## Activity
Your answer should be the exact lines of the data below from the one containing "SWAPPED (R179). -/" through the one containing "def Lane.watchFrom (ln"; please include nothing else.

──────

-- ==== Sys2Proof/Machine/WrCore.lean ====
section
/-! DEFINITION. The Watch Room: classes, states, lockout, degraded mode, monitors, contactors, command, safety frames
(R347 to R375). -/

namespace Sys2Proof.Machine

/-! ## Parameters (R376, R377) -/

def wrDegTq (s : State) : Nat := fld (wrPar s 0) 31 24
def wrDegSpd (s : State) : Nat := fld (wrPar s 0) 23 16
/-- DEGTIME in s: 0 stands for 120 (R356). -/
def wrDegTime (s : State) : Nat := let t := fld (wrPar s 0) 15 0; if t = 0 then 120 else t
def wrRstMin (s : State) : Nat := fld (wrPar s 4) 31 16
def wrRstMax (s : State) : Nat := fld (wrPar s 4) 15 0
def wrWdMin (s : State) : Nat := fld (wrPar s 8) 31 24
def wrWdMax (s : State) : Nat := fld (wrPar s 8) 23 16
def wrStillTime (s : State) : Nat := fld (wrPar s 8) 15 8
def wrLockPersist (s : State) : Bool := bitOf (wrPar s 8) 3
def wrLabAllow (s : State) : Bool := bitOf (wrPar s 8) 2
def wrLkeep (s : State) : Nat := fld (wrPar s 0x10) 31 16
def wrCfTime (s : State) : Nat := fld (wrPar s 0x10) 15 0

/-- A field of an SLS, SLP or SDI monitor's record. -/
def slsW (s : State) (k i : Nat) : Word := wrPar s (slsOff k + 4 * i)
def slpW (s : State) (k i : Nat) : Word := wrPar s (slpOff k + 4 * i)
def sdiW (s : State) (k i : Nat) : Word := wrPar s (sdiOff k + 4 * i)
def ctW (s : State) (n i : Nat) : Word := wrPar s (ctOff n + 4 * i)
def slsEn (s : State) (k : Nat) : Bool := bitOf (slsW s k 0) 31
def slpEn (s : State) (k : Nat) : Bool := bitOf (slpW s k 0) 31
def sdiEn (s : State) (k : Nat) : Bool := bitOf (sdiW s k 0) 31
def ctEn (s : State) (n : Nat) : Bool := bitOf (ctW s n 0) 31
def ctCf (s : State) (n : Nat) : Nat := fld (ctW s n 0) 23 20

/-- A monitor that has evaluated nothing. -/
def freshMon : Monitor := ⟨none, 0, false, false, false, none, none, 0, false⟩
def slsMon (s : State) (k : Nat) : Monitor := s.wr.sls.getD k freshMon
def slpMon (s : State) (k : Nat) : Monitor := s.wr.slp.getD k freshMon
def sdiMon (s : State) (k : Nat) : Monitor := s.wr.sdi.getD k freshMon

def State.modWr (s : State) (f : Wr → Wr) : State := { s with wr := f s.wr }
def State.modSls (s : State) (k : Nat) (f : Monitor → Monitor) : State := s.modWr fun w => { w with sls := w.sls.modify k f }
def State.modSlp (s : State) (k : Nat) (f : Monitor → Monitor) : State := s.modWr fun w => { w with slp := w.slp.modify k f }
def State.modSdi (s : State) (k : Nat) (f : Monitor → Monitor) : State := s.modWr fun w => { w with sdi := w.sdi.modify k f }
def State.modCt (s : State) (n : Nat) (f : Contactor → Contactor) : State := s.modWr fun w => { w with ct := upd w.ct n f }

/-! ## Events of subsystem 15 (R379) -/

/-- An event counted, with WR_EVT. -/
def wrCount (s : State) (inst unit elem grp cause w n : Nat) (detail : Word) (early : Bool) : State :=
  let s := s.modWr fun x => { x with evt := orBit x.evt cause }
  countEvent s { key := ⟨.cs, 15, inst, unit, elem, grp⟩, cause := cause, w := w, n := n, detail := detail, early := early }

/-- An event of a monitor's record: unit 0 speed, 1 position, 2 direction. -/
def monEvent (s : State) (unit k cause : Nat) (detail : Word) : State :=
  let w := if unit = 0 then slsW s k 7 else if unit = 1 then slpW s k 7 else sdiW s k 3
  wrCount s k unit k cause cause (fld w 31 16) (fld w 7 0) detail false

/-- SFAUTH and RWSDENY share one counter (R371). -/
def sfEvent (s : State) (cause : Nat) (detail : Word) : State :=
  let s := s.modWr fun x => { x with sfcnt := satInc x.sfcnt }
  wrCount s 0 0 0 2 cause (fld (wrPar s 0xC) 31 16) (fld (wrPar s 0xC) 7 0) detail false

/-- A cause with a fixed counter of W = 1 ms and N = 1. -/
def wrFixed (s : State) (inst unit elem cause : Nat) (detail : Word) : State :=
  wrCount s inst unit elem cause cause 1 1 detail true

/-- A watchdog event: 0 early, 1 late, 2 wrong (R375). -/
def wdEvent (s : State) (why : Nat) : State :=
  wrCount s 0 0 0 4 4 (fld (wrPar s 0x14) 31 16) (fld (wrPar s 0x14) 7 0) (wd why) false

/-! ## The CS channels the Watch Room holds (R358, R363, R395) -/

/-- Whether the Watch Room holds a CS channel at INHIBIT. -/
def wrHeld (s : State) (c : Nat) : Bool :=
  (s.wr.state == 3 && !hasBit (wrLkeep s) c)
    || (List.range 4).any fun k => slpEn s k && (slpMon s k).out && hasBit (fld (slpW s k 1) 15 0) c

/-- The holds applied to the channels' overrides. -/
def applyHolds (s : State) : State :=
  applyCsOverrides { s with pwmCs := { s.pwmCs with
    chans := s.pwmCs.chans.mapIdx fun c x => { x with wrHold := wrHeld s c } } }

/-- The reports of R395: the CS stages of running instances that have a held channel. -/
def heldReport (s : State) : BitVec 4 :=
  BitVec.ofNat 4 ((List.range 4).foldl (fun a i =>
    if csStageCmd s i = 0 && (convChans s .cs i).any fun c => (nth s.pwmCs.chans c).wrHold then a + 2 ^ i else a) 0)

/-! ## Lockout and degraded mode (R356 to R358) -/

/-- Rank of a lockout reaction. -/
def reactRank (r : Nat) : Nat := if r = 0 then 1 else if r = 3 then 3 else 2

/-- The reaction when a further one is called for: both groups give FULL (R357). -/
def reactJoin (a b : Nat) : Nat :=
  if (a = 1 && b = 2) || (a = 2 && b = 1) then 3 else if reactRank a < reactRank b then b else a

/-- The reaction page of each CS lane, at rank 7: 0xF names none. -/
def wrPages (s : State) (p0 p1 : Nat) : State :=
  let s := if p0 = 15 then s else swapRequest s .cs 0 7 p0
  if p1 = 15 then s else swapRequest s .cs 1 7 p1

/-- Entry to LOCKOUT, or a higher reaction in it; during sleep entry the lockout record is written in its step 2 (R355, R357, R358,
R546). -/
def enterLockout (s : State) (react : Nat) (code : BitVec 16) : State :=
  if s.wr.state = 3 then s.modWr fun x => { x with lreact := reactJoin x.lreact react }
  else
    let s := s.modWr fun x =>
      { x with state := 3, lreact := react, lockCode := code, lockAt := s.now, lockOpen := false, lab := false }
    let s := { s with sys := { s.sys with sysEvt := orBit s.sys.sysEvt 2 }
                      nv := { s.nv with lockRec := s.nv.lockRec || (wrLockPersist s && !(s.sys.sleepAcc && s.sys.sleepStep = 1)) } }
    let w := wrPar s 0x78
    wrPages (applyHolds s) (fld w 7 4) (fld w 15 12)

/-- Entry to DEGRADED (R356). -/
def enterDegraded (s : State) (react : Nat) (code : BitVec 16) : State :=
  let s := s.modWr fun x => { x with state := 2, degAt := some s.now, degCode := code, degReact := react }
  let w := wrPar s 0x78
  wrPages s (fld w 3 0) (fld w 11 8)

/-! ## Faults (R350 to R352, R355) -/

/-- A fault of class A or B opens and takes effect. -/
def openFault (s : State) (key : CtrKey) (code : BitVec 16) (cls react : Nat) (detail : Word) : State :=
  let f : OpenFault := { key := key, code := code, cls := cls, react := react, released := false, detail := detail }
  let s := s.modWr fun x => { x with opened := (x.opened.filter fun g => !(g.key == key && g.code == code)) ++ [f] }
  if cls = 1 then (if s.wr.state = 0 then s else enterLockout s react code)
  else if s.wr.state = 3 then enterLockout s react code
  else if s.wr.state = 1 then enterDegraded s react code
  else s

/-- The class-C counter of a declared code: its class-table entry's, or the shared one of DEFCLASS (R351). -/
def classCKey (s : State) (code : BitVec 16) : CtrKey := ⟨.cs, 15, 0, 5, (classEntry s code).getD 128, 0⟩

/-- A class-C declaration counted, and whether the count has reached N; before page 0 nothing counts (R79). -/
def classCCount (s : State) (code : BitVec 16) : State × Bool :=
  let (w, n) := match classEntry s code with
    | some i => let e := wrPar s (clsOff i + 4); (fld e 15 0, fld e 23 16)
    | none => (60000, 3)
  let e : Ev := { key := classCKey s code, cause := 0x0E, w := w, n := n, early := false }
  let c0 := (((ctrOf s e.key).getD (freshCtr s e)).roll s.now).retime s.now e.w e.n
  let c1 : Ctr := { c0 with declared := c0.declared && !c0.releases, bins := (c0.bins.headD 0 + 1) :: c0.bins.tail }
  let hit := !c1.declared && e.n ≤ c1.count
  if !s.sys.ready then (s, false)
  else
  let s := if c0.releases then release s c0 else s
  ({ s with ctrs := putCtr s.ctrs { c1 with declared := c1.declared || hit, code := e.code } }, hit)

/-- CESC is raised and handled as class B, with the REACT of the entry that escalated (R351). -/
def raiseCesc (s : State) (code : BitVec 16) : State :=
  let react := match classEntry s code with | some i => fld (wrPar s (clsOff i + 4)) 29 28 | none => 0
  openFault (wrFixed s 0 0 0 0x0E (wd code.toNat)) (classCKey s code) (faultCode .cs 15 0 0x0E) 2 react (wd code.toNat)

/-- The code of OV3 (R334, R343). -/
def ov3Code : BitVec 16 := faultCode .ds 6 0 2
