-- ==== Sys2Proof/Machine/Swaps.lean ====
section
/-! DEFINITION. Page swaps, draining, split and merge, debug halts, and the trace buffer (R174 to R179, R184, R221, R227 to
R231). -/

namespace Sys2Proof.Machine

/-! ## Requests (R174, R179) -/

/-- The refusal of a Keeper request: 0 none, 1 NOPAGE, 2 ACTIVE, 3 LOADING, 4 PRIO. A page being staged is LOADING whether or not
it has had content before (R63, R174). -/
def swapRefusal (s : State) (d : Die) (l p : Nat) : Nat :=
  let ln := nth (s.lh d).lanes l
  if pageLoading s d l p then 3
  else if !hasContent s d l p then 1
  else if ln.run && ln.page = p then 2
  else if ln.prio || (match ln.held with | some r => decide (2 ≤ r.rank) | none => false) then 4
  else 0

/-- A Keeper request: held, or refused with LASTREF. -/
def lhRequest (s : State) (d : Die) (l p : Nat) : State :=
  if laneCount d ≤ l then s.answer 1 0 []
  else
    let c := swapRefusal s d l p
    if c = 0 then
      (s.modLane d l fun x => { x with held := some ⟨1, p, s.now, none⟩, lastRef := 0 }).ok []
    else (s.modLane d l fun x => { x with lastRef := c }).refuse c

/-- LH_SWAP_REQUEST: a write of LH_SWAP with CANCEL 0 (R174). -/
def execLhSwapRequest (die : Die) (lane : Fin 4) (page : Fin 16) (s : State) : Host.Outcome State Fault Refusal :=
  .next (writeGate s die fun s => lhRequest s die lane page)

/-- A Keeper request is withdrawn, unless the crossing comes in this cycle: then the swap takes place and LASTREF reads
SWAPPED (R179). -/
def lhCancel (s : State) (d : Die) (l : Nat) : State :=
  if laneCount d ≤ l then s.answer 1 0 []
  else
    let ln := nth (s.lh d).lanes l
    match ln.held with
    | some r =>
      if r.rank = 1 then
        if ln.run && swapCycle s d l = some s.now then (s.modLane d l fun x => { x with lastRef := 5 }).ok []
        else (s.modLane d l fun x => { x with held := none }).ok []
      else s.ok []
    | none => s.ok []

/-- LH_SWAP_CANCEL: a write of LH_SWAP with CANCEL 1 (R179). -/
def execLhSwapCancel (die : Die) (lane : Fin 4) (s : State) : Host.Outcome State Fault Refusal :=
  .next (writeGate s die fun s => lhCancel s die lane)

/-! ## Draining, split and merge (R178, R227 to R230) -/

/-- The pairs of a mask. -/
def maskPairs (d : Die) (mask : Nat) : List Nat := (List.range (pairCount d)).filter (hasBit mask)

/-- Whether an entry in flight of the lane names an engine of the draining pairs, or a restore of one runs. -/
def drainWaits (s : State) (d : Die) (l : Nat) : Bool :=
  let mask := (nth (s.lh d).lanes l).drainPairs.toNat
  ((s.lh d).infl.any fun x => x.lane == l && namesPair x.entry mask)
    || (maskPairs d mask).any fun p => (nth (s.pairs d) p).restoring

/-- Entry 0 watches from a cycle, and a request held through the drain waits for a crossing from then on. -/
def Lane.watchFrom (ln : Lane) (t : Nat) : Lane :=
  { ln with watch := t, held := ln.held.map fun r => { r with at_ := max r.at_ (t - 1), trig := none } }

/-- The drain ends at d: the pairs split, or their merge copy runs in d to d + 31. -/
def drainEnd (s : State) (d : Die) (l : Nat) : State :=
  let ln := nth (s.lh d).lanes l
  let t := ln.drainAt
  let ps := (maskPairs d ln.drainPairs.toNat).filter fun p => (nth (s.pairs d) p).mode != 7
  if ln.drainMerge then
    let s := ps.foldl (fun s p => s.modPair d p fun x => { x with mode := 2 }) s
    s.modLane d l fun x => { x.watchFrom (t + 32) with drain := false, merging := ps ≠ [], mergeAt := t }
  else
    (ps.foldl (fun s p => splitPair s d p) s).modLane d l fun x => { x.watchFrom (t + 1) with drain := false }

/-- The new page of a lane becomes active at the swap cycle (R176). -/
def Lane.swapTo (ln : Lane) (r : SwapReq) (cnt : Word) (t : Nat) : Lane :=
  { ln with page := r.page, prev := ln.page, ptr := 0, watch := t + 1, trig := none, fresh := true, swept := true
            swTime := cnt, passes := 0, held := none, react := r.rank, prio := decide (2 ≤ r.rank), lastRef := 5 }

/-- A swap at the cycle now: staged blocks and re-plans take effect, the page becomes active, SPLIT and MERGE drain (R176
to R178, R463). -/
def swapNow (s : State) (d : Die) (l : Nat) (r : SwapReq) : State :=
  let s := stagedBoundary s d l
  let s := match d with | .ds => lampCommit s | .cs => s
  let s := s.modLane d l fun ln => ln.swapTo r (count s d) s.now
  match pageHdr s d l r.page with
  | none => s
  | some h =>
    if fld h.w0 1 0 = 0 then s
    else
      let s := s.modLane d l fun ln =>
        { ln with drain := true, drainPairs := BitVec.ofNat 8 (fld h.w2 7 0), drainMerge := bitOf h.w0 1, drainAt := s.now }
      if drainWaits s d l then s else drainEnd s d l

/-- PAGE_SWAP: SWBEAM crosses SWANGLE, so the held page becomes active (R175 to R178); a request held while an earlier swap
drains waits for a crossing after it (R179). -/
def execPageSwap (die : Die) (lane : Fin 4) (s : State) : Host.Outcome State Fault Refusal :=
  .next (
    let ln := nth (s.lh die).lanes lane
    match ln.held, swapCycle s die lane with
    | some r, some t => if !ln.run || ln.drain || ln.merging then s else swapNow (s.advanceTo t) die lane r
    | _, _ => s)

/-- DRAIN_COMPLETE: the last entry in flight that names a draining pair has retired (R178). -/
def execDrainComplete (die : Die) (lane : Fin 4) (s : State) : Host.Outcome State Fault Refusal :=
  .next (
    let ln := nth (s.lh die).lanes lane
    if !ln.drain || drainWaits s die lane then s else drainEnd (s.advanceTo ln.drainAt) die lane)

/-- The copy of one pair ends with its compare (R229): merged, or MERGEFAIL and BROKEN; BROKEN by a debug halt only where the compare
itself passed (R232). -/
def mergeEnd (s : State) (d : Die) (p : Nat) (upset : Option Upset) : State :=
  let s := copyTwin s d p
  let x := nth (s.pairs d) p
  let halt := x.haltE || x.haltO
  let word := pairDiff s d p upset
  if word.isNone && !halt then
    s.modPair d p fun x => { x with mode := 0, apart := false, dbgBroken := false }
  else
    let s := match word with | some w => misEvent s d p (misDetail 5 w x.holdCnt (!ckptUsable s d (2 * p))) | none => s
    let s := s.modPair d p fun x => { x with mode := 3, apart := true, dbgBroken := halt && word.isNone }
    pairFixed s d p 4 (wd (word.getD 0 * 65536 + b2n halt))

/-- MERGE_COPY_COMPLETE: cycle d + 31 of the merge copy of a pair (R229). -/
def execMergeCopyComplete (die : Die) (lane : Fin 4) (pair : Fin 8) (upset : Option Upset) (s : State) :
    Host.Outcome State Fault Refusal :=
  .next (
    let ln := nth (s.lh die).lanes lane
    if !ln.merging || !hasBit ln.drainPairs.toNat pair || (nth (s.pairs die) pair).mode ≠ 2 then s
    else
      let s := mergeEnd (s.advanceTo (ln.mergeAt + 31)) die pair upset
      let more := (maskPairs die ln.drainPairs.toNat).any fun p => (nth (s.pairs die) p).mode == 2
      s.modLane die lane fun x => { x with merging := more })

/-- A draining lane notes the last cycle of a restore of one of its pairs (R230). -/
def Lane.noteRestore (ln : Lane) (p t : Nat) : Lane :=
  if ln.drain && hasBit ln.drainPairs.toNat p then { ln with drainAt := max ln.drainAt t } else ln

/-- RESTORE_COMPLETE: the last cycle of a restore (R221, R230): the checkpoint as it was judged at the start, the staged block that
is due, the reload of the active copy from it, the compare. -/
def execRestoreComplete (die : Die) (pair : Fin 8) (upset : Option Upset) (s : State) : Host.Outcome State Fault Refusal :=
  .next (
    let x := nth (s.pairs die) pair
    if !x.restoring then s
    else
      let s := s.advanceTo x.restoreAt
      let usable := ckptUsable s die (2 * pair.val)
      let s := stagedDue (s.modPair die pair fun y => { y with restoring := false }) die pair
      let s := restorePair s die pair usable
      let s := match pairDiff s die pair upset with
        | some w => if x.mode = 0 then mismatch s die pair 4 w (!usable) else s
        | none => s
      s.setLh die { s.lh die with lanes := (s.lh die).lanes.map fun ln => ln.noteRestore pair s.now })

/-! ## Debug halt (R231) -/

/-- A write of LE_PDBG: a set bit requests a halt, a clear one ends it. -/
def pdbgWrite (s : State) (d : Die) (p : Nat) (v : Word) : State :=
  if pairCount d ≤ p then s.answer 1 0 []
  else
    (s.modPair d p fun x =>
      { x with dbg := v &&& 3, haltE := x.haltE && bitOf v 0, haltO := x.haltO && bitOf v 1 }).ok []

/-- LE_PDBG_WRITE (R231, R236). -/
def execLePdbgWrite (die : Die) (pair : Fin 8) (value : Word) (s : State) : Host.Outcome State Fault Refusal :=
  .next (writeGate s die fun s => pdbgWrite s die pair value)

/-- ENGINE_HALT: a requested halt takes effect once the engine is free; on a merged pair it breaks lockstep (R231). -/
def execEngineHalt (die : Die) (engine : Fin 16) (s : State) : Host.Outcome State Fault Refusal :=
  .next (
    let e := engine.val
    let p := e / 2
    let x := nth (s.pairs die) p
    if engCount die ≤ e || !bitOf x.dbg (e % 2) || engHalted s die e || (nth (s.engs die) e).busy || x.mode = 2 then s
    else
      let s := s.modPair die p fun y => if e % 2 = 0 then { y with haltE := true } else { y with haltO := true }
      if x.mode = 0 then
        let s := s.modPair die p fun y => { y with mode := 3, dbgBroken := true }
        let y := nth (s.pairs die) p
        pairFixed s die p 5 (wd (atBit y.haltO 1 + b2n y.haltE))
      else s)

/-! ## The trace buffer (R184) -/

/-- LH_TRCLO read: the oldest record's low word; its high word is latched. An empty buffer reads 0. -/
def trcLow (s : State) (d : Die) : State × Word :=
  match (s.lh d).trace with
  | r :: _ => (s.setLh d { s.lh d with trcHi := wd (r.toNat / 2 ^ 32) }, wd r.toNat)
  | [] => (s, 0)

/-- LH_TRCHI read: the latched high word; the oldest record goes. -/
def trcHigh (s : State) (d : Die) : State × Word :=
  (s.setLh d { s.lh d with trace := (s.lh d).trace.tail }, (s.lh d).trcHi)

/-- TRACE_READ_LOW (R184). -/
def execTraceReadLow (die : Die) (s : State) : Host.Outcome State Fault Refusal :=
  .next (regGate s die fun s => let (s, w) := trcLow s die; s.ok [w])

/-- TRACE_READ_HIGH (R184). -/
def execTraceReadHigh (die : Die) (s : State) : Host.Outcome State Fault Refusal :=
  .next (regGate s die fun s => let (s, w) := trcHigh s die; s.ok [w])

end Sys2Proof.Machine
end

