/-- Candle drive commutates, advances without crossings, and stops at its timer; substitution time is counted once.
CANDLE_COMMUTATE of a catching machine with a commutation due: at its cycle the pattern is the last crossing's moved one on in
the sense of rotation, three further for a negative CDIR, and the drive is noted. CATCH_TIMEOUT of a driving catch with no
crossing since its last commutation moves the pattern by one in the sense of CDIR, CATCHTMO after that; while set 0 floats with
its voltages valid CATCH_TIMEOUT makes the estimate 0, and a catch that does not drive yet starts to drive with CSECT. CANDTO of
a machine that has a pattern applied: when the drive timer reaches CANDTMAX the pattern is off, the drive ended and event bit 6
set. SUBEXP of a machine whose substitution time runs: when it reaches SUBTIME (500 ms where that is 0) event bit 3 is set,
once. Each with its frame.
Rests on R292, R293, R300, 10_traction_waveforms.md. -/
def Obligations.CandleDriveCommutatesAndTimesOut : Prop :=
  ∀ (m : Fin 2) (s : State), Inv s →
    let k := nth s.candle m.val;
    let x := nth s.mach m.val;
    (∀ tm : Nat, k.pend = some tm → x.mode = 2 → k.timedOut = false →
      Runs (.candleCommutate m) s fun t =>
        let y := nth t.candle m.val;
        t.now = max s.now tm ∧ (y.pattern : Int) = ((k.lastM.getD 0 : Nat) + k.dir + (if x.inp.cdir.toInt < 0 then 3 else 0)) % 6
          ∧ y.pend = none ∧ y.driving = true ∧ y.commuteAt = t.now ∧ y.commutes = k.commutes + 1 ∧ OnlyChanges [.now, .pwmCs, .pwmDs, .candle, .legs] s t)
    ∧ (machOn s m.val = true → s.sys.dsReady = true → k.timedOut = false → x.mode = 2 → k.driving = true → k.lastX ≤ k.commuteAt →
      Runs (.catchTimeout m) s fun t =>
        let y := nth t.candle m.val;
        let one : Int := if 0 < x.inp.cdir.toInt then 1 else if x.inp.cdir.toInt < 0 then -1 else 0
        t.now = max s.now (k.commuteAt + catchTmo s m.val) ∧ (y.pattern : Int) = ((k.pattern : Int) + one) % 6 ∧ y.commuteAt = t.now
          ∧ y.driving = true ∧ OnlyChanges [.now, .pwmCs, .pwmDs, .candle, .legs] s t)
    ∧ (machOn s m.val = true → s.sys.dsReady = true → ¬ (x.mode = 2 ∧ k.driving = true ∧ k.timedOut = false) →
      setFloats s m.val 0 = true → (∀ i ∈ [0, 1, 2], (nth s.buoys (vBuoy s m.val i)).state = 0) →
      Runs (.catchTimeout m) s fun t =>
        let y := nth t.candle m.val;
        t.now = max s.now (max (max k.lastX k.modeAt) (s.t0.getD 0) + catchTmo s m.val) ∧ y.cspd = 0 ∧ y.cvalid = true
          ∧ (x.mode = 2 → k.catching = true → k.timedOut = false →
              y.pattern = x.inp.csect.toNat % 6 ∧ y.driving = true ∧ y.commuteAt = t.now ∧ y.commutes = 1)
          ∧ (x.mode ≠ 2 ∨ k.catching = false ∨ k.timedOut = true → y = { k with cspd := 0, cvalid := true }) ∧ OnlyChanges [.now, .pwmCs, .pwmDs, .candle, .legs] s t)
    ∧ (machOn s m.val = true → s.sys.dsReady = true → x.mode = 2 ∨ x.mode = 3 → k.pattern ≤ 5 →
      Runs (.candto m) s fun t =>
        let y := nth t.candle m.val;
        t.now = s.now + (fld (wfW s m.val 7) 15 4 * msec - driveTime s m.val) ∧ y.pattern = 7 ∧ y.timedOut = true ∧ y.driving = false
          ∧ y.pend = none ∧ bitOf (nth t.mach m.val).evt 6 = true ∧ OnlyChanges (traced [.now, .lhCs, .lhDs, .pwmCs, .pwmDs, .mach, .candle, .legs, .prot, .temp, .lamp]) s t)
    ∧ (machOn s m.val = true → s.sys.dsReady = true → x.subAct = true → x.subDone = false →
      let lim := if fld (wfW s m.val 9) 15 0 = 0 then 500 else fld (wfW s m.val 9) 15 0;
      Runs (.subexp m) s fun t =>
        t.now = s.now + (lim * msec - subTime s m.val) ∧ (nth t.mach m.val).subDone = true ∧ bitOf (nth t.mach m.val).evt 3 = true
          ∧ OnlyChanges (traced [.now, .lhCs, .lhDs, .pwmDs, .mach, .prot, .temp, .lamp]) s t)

──────

## Answer space
SWAPPED (R179). -/
def lhCancel (s : State) (d : Die) (l : Nat) : State :=
  if laneCount d ≤ l then s.answer 1 0 []
  else
    let ln := nth (s.lh d).lanes l
    match ln.held with
    | some r =>
      if r.rank = 1 then
        if ln.run && swapCycle s d l = some s.now then (s.modLane d l fun x => { x with lastRef := 5 }).ok []
        else (s.modLane d l fun x => { x with held := none }).ok []
      else s.ok []
    | none => s.ok []

/-- LH_SWAP_CANCEL: a write of LH_SWAP with CANCEL 1 (R179). -/
def execLhSwapCancel (die : Die) (lane : Fin 4) (s : State) : Host.Outcome State Fault Refusal :=
  .next (writeGate s die fun s => lhCancel s die lane)

/-! ## Draining, split and merge (R178, R227 to R230) -/

/-- The pairs of a mask. -/
def maskPairs (d : Die) (mask : Nat) : List Nat := (List.range (pairCount d)).filter (hasBit mask)

/-- Whether an entry in flight of the lane names an engine of the draining pairs, or a restore of one runs. -/
def drainWaits (s : State) (d : Die) (l : Nat) : Bool :=
  let mask := (nth (s.lh d).lanes l).drainPairs.toNat
  ((s.lh d).infl.any fun x => x.lane == l && namesPair x.entry mask)
    || (maskPairs d mask).any fun p => (nth (s.pairs d) p).restoring

/-- Entry 0 watches from a cycle, and a request held through the drain waits for a crossing from then on. -/
def Lane.watchFrom (ln : Lane) (t : Nat) : Lane :=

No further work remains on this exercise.